- About this exercise: Search the data for the word "endWalkIfPast" and copy every line that contains it.

Given records START

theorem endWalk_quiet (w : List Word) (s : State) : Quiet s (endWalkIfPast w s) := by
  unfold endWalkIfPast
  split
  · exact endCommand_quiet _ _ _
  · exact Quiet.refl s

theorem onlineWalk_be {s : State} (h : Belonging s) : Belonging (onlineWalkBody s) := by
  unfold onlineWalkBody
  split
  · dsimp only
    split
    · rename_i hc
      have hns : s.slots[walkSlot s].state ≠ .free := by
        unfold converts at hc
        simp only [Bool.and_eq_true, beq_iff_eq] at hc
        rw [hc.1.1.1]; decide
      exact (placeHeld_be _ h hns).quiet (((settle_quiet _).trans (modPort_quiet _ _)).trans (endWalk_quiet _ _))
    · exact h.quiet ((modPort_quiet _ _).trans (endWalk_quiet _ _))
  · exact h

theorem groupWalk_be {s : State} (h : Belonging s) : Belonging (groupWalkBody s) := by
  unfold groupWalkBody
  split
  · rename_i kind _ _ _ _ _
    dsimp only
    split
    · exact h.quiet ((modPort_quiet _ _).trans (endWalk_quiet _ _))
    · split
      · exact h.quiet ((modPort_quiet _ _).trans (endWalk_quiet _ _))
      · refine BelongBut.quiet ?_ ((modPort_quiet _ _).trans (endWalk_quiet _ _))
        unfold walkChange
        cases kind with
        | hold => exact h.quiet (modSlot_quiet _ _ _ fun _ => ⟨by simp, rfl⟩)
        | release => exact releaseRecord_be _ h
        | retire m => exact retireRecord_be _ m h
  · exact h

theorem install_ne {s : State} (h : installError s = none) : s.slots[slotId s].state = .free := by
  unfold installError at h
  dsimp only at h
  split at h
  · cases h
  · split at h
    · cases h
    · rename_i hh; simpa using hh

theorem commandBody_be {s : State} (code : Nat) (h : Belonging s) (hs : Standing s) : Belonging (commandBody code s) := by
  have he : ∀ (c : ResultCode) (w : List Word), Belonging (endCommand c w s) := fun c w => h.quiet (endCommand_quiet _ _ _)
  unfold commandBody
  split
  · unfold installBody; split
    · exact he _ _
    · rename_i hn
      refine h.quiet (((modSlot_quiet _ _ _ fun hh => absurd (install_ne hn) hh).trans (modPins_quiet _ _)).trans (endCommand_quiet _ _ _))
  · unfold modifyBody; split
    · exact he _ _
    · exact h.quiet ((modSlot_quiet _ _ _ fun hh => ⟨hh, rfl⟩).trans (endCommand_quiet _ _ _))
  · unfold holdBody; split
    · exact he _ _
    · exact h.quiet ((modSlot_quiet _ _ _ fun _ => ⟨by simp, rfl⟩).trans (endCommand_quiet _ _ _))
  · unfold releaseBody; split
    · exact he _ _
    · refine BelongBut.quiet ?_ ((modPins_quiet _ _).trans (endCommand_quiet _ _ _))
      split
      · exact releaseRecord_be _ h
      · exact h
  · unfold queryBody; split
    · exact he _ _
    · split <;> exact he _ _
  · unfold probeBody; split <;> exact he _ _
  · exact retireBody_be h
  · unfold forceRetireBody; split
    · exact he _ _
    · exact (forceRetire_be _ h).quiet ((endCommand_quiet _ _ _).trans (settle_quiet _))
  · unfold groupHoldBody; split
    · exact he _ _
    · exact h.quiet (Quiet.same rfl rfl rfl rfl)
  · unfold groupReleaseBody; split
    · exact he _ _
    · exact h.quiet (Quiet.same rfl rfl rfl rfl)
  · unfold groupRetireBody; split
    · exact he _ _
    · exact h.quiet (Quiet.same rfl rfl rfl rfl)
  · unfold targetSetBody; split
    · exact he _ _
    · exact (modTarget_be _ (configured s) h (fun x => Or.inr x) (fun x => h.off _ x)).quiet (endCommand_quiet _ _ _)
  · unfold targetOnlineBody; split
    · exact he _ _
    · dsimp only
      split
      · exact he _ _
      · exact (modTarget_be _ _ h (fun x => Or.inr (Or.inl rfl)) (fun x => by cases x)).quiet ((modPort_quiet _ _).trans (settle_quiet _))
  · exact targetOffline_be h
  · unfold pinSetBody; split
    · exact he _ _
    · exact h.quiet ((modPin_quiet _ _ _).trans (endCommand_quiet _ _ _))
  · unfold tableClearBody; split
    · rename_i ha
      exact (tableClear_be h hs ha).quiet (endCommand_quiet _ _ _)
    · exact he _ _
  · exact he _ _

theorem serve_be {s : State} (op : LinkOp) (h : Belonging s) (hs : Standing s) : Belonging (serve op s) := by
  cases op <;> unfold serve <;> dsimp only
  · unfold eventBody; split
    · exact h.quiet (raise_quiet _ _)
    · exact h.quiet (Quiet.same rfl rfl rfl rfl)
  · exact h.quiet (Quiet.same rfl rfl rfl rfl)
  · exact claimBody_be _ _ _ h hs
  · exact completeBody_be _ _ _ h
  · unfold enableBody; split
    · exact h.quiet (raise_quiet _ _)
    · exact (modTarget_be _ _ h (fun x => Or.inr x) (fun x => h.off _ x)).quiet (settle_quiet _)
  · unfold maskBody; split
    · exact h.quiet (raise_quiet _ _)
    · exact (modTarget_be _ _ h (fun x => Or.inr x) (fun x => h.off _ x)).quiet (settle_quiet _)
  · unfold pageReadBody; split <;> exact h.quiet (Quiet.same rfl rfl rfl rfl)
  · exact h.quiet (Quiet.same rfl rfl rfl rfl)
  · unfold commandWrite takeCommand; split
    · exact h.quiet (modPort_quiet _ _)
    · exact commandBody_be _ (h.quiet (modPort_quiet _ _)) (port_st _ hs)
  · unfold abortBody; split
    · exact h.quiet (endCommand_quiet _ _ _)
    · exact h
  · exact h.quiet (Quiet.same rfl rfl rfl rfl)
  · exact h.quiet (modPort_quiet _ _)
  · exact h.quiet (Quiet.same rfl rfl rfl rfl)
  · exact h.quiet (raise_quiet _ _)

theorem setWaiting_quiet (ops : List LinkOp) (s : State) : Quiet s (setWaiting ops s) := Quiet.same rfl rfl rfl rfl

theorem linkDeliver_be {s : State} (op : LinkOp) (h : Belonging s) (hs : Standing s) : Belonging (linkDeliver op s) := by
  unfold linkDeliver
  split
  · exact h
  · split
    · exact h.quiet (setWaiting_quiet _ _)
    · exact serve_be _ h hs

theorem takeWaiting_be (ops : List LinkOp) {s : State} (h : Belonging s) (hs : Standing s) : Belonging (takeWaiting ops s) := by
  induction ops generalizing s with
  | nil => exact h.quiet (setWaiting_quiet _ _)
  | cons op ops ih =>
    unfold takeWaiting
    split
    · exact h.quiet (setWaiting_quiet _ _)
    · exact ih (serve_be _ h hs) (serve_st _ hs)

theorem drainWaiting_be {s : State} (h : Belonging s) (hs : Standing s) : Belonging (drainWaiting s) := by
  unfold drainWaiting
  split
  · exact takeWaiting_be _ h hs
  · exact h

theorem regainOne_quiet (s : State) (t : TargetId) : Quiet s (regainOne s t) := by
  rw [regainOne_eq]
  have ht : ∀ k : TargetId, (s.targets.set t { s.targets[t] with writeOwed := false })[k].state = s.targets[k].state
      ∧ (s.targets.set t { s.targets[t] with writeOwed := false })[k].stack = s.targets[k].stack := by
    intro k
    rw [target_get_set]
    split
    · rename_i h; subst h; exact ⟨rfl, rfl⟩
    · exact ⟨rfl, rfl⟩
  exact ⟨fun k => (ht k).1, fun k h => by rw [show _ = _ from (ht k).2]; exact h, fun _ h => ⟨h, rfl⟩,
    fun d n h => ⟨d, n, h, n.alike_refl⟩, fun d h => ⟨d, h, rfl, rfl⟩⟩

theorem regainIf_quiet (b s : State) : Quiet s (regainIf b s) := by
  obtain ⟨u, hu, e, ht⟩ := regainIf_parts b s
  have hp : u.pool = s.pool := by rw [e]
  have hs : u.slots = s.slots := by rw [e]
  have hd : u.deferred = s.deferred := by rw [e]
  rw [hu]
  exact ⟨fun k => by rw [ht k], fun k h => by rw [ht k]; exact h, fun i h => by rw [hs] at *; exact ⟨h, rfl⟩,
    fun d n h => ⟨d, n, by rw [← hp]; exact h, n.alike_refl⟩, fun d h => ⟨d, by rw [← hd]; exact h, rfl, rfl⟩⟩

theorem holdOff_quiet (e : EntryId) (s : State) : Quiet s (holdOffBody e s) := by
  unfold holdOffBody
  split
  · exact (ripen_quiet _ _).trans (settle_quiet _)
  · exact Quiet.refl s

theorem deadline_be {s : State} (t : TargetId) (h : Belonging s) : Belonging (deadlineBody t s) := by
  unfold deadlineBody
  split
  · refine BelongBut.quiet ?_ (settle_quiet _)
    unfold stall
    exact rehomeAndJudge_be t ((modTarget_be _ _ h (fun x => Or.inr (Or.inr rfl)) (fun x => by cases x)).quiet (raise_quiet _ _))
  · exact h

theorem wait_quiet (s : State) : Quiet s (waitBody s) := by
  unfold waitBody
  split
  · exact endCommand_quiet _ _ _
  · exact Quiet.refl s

Given records END

- Solved exercise:
theorem endWalk_quiet (w : List Word) (s : State) : Quiet s (endWalkIfPast w s) := by
  unfold endWalkIfPast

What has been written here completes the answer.